完全なリドルストーリーにせず、語り部の中で事実に決着をつけてすっきりさせつつ、気持ちが高ぶったままというギャップに余韻を感じた。

猿場 つかさ「おばあちゃんは乗車率の守護神」

「暇次元に畳み込む」で、すべて持っていっている。暇つぶしはゲームである必要はあるのか、とかいう疑問を持ったけれど、持ったら負けなのだと安心できるくらい、不条理にものごとが進んでいく。

途中で説明的なパートが続くところで、ちょっと読む側のテンションが落ちた。

祖母の手のエピソードの回収がカタルシス的。「好き勝手に成長する忘れっぽい街」というフレーズが詩的だと感じた。

夕方 慄「あの子は正定聚」

筑波大学の突っ込み待ちみたいな実世界アイテムのせいで、どれがネタなのか分からなくていい(ほめてます)。おばちゃんが実在しても驚かない。

ペデストリアンデッキをぶっこんだり、牛Q大仏が出てきたり、これは楽しい小説だと思う。

最後があっけないのだけれど、この話はそれでいいのかも知れない。

霧友正規「国立=絶対防衛ライン」

不便はないけど何もない(すみません、ディスってるわけじゃないです)国立の、名前負け感と、そこが重要な防衛ラインであるというギャップが楽しい。

管理官とのかけあいが、少ないな、もう1往復くらいほしいな、と感じた。管理官のキャラが魅力的ゆえに。

割り切りが、具体的にどういうことなのか、読み取れなかった。たぶん国立の防衛を諦めるってことだと思うんだけど、自信がない。

柿村イサナ「ゆうやけ橋わたって」

ノスタルジックな風景を追いかけていくってたら、朝焼けの橋で一気にSF感が出てくる驚き。不思議なアイデアを、字数が少ない中で書くべきことだけを書くっていうのは、こいうことであるか、という感じ。

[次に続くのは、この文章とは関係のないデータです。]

-- ==== Sys2Proof/Certificates/Slice0/Obligations.lean ====
section
/-! DEFINITION. The statements for the provers, in the order of spec/: reset and host, encoding, the step, faults, the
instructions, their frames, and the rules about the whole machine. -/

open Sys2Proof Sys2Proof.Machine

/-! ## Reset and the host's side -/

/-- 10_state.md section 8 (R38): what reset leaves. SP, memory, STATUS and OUT are the source's. pc = 0 (D12), R0
to R6 = 0 (D10) and fl = 0 (D11) are the spec's own decisions (log 2), and the parameters are the defaults of
00_scope.md R4 (log 1). Nothing is said of IR, OPA, OPB and FAULT, which the spec leaves unspecified. -/
def Obligations.ResetStateIsAsSpecified : Prop :=
  (∀ i : RegIdx, State.reset.reg i = if i = 7 then 0xF4#8 else 0#8) ∧
    (∀ a : Nat, State.reset.mem.read a = 0#8) ∧
    State.reset.pc = 0#8 ∧ State.reset.fl = 0#8 ∧ State.reset.status = .running ∧ State.reset.out = [] ∧
    State.reset.cfg.oobPolicy = .fault ∧ State.reset.cfg.aluLogicExt = false

/-- 70_reset_and_hazards.md section 3 (R223) and D22: an image of n <= 256 bytes lies at 0 .. n-1 and the rest of
memory is zero; a longer one is refused. Everything else is as at reset. -/
def Obligations.LoadPlacesImage : Prop :=
  ∀ (cfg : Config) (image : List Byte),
    (image.length ≤ 256 →
      ∃ s, loadImage cfg image = some s ∧ (∀ (k : Nat) (h : k < image.length), s.mem.read k = image[k]) ∧
        (∀ k, image.length ≤ k → s.mem.read k = 0#8) ∧ s = { State.reset with mem := s.mem, cfg := cfg }) ∧
      (256 < image.length → loadImage cfg image = none)

/-- The invariant of the core holds at reset and at the start of every run the host may load. -/
def Obligations.LoadedCoreMeetsInvariant : Prop :=
  State.reset.Inv ∧ ∀ (cfg : Config) (image : List Byte) (s : State), loadImage cfg image = some s → s.Inv

/-- 70_reset_and_hazards.md section 3 (R224 to R226; D18, D19): the decimal line of every byte, the exit status, and
that FAULT is read exactly while FAULTED and the final state exactly while not RUNNING. -/
def Obligations.HostReadsOutputAndStatus : Prop :=
  (∀ v : Byte, decimalChars v = Nat.toDigits 10 v.toNat) ∧
    ∀ s : State,
      (s.exitStatus = some 0 ↔ s.status = .halted) ∧ (s.exitStatus = some 1 ↔ s.status = .faulted) ∧
        (s.exitStatus = none ↔ s.status = .running) ∧
        (∀ r, s.hostFault = some r ↔ s.status = .faulted ∧ r = s.faultRec) ∧
        (∀ f, s.hostFinal = some f ↔ s.status ≠ .running ∧ f = (s.regs, s.pc, s.fl, s.mem))

/-! ## Encoding -/

/-- 30_encoding.md sections 2 and 7 (R75, R89): decoding the bytes of an instruction gives it back, with every operand
byte at every value, whatever bytes follow: from a byte list, and from the three bytes Fetch latches. -/
def Obligations.DecodeOfEncodeIsIdentity : Prop :=
  ∀ (cfg : Config) (i : Instr) (rest : List Byte), i.wf cfg = true →
    decodeBytes cfg (encode i ++ rest) = .instr i rest ∧
      ∀ (ir opa opb : Byte) (tail : List Byte), encode i ++ rest = ir :: opa :: opb :: tail →
        decode cfg ir opa opb = .instr i

/-- The other direction: bytes that decode to an instruction are exactly its bytes and what follows, and the
instruction is one the core has. -/
def Obligations.EncodeOfDecodeIsIdentity : Prop :=
  ∀ (cfg : Config) (bytes rest : List Byte) (i : Instr), decodeBytes cfg bytes = .instr i rest →
    i.wf cfg = true ∧ bytes = encode i ++ rest

/-- Words written out from the opcode map of 30_encoding.md section 4 (R78), one or more of each format; bytes other
than LDI, PRN and HLT are general knowledge by the spec's own words (D3, log 8). -/
def Obligations.WordsDecodeAsTheOpcodeMapSays : Prop :=
  decode Config.default 0b00000001#8 0xFF#8 0xFF#8 = .instr .hlt ∧
    decode Config.default 0b10000010#8 0b00000000#8 0b00001000#8 = .instr (.ldi 0#8 8#8) ∧
    decode Config.default 0b01000111#8 0b00000011#8 0x99#8 = .instr (.prn 3#8) ∧
    decode Config.default 0b01010101#8 0b00000010#8 0x99#8 = .instr (.jeq 2#8) ∧
    decode Config.default 0b10100001#8 0b00000100#8 0b00000101#8 = .instr (.sub 4#8 5#8) ∧
    decode Config.default.withLogicExt 0b10101101#8 0b00000110#8 0b00000001#8 = .instr (.shr 6#8 1#8) ∧
    decode Config.default 0b10101101#8 0b00000110#8 0b00000001#8 = .reject (.unmappedAluOp 0xAD#8)

/-- 30_encoding.md section 4 (R79): the sets-PC bit is 1 exactly for CALL, RET, JMP, JEQ and JNE, and the ALU bit
exactly for the ALU table. Which bit is which is D4 (log 22), and the bytes are D3 and D5 (log 8, log 9). -/
def Obligations.OpcodeBitsMarkTheFamilies : Prop :=
  ∀ i : Instr,
    (setsPcBit i.opcode = true ↔
      i = .ret ∨ ∃ r, i = .call r ∨ i = .jmp r ∨ i = .jeq r ∨ i = .jne r) ∧
      (aluBit i.opcode = true ↔
        ∃ a b, i = .add a b ∨ i = .sub a b ∨ i = .mul a b ∨ i = .cmp a b ∨ i = .and a b ∨ i = .or a b ∨
          i = .xor a b ∨ i = .shl a b ∨ i = .shr a b)

/-- 30_encoding.md section 3 (R77) and 40_cycle.md section 2 (R102, D6): an operand byte an instruction does not use is
ignored, whatever its value, and a fetch of it beyond address 255 still faults. That the latches are kept then is the
model's reading of D7 (log 7, log 19). -/
def Obligations.UnusedOperandBytesAreIgnored : Prop :=
  (∀ (cfg : Config) (ir a b a' b' : Byte), operandCount ir = 0 → decode cfg ir a b = decode cfg ir a' b') ∧
    (∀ (cfg : Config) (ir a b b' : Byte), operandCount ir = 1 → decode cfg ir a b = decode cfg ir a b') ∧
    ∀ s : State, s.status = .running → operandCount (s.byteAt 0#8) ≤ 1 → ¬ s.InRange 2 →
      step s = .next (s.raise .memOutOfBounds 256)

/-! ## The step -/

/-- 10_state.md R35: a step happens only when STATUS = RUNNING, and then one always does; HALTED and FAULTED are
left by no step, only by a reset, which leaves RUNNING. -/
def Obligations.StepsHappenExactlyWhileRunning : Prop :=
  (∀ s : State, s.status = .running ∨ s.status = .halted ∨ s.status = .faulted) ∧
    (∀ s : State, (∃ t, step s = .next t) ↔ s.status = .running) ∧
    ∀ (cfg : Config) (image : List Byte) (s : State), loadImage cfg image = some s → s.status = .running

/-- 40_cycle.md section 1 (R100) and D7: when the bytes at pc decode to an instruction, the step is that instruction
run on the state with the bytes latched; if it raises, nothing of the step is kept but STATUS and FAULT, the latches
among it, which is the model's reading of D7 (log 7). -/
def Obligations.StepRunsTheDecodedInstruction : Prop :=
  ∀ (s : State) (i : Instr), s.status = .running → s.InRange 2 → s.instrAtPc = .instr i →
    ∃ p, exec i s.latched = .next p ∧
      (p.status ≠ .faulted → step s = .next p) ∧
      (p.status = .faulted → step s = .next { s with status := .faulted, faultRec := p.faultRec })

/-- 40_cycle.md R101: after a step that raised nothing the latches hold the three bytes at pc, whatever the
instruction's length. Addresses are modulo 256 only where the fetch wraps. -/
def Obligations.FetchLatchesThreeBytes : Prop :=
  ∀ s t : State, step s = .next t → t.status ≠ .faulted →
    t.ir = s.mem.read s.pc.toNat ∧ t.opa = s.mem.read (s.pc + 1#8).toNat ∧ t.opb = s.mem.read (s.pc + 2#8).toNat

/-- 40_cycle.md R109: with the sets-PC bit clear the engine advances pc by operand count + 1, both read from the
opcode byte of the instruction executed; with it set, pc stays as the handler left it. -/
def Obligations.PcAdvancesUnlessTheInstructionSetsIt : Prop :=
  (∀ s t : State, step s = .next t → t.status = .running → setsPcBit (s.byteAt 0#8) = false →
    t.pc = s.pc + BitVec.ofNat 8 (operandCount (s.byteAt 0#8) + 1)) ∧
    ∀ (op : Byte) (h : State → Res State) (s p : State), setsPcBit op = true → h s = .ok p →
      runHandler op h s = .next p

/-- 40_cycle.md section 4 (R108): an instruction ends in one of three ways: normally with STATUS as it was, by `halt`
(HLT only), or by `raise`. What a raise leaves is D7 and D8 (log 19), and that FAULT is kept otherwise is the model's
choice (log 4). -/
def Obligations.ExecEndsInOneOfThreeWays : Prop :=
  ∀ (i : Instr) (s : State), ∃ t, exec i s = .next t ∧
    (t.status = s.status ∧ t.faultRec = s.faultRec ∨
      i = .hlt ∧ t = { s with status := .halted } ∨
      ∃ cause info, t = { s with
        status := .faulted
        faultRec := { cause := cause, pc := s.pc, opcode := s.mem.read s.pc.toNat, info := info } })

/-! ## Faults -/

/-- 60_exceptions.md section 1 (R190, R191) and D7, D8: a step that raises writes STATUS and FAULT and nothing else,
and FAULT holds the address of the faulting instruction and the byte there. That the latches are kept too is the
model's reading of D7 (log 7, log 19). -/
def Obligations.FaultsArePrecise : Prop :=
  ∀ s t : State, step s = .next t → t.status = .faulted →
    t = { s with status := .faulted, faultRec := t.faultRec } ∧
      t.faultRec.pc = s.pc ∧ t.faultRec.opcode = s.mem.read s.pc.toNat

/-- 40_cycle.md section 3 (R104), 42_alu.md section 2 (R165): an opcode byte with ALU bit 1 that is not in ALU_TABLE. The
bytes of the table are D3 and D5 (log 8, log 9), and what a raise leaves is D7 (log 7, log 19). -/
def Obligations.UnmappedAluByteFaults : Prop :=
  ∀ s : State, s.status = .running → s.InRange 2 → aluBit (s.byteAt 0#8) = true →
    s.byteAt 0#8 ∉ [0xA0#8, 0xA1#8, 0xA2#8, 0xA7#8] →
    (s.cfg.aluLogicExt = true → s.byteAt 0#8 ∉ [0xA8#8, 0xAA#8, 0xAB#8, 0xAC#8, 0xAD#8]) →
    step s = .next (s.raise .unmappedAluOp (s.byteAt 0#8).toNat)

/-- 40_cycle.md section 3 (R105): an opcode byte with ALU bit 0 that is in neither table. In particular 0x00, and so
running into zero-filled memory (30_encoding.md R81). The bytes of the table are D3 (log 8), and what a raise leaves is
D7 (log 7, log 19). -/
def Obligations.UnmappedByteIsDecodeFault : Prop :=
  ∀ s : State, s.status = .running → s.InRange 2 → aluBit (s.byteAt 0#8) = false →
    s.byteAt 0#8 ∉ [0x01#8, 0x82#8, 0x47#8, 0x45#8, 0x46#8, 0x50#8, 0x11#8, 0x54#8, 0x55#8, 0x56#8] →
    step s = .next (s.raise .decodeFault (s.byteAt 0#8).toNat)

/-- 40_cycle.md section 2 (R102) and 60_exceptions.md section 3 (R194), D6, D9: under FAULT a step at 254 or 255 raises
MemOutOfBounds(256) before anything else, whatever byte is there (log 20, log 21; what a raise leaves: log 7, log 19). -/
def Obligations.FetchPastTheTopFaultsFirst : Prop :=
  ∀ s : State, s.status = .running → s.cfg.oobPolicy = .fault → 254 ≤ s.pc.toNat →
    step s = .next (s.raise .memOutOfBounds 256)

/-- 40_cycle.md section 4 (R107) and 60_exceptions.md section 3 (R194), D9: the first operand byte of 8 or more that an
instruction uses as a register index, A before B, raises RegOutOfBounds, on every path and before the stack or the
advance can fault. CMP's operands are its own bytes, through the latches (log 15, log 20; what a raise leaves: log 7,
log 19). -/
def Obligations.BadRegisterOperandFaults : Prop :=
  ∀ (s : State) (i : Instr) (r : Byte), s.status = .running → s.InRange 2 → s.instrAtPc = .instr i →
    (regOperands i).find? (fun x => 8 ≤ x.toNat) = some r →
    step s = .next (s.raise .regOutOfBounds r.toNat)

私は感想を書くときに、アイデア、構成、表現を分けて考えているんだけれど、文章が短くなるとそれらは混ざり合ってしまうのだと知る。俳句とか、その極みなんだろうな。

織名あまね「在りし日の、川の記憶」

地蔵というアイテムが、怪談や和風ファンタジーを連想させて、そこからSFと奇譚の間くらいに、落ち着いていると感じた。リドルストーリーっぽいのが、いい雰囲気を作っている。これも地蔵だからだと思う。

コンクールで優勝して注目を浴びたことで、奇しくも地蔵が守られたっていう展開はおもしろい。記憶っていうのが、ちょっと分からなかった。

渡邉清文「新宿ラビリンス」

駅の隠し通路は馴染みのある都市伝説である一方で、新宿の猥雑さがサイバーパンク一歩手前の雰囲気を作っていると感じた。たとえば、これが八重洲だと研究所跡みたいになりそう。

ディテールの例示が続くところ、さまよい始めてからのエピソードが浅いので、ちょっとテンションが落ちる。

雰囲気が出ていると思う。「君は」という語りが、秘密を教えている雰囲気を作り出している。

花草セレ「極彩色の砂浜」

タコが謎エクストリーム進化して、その言葉を、なんとか日本語にマッピングしました、っていう設定を、おもしろいと感じた。文章が分かりにくいんだけど、その分かりにくさを楽しむ物語だと思う。ちょっと違うけど、酉島伝法的な。

最初と最後の(…)を、私はちょっとわざとらしいなと感じてしまった。個人の感想です。

生物学的な説明をおもしろいと思った。お仕事小説で学びがあるのと近い感覚かも。

伊達四朗「ばいばい無尽蔵」

梅だから、ばいばいと使ってもいい、というメタ設定がいいと思う。竜のおかげで得た梅雨が家業っていう設定と、時代的な竜の位置づけがマッチしていると思う。

精緻に書かれた蔵とかが、ちょっと活きてない気がする。あと、最後何があったのかを読み取れなかった。なんというか、もったいない。

蔵はこの時代の象徴的アイテムだし、主人公の境遇だからこそ蔵を持ってる必然性があると思う。蔵に、最後のアクションにつながる何か(ヒントの日記とか、玉に触るなという警告とか)があると、話が有機的につながるかも。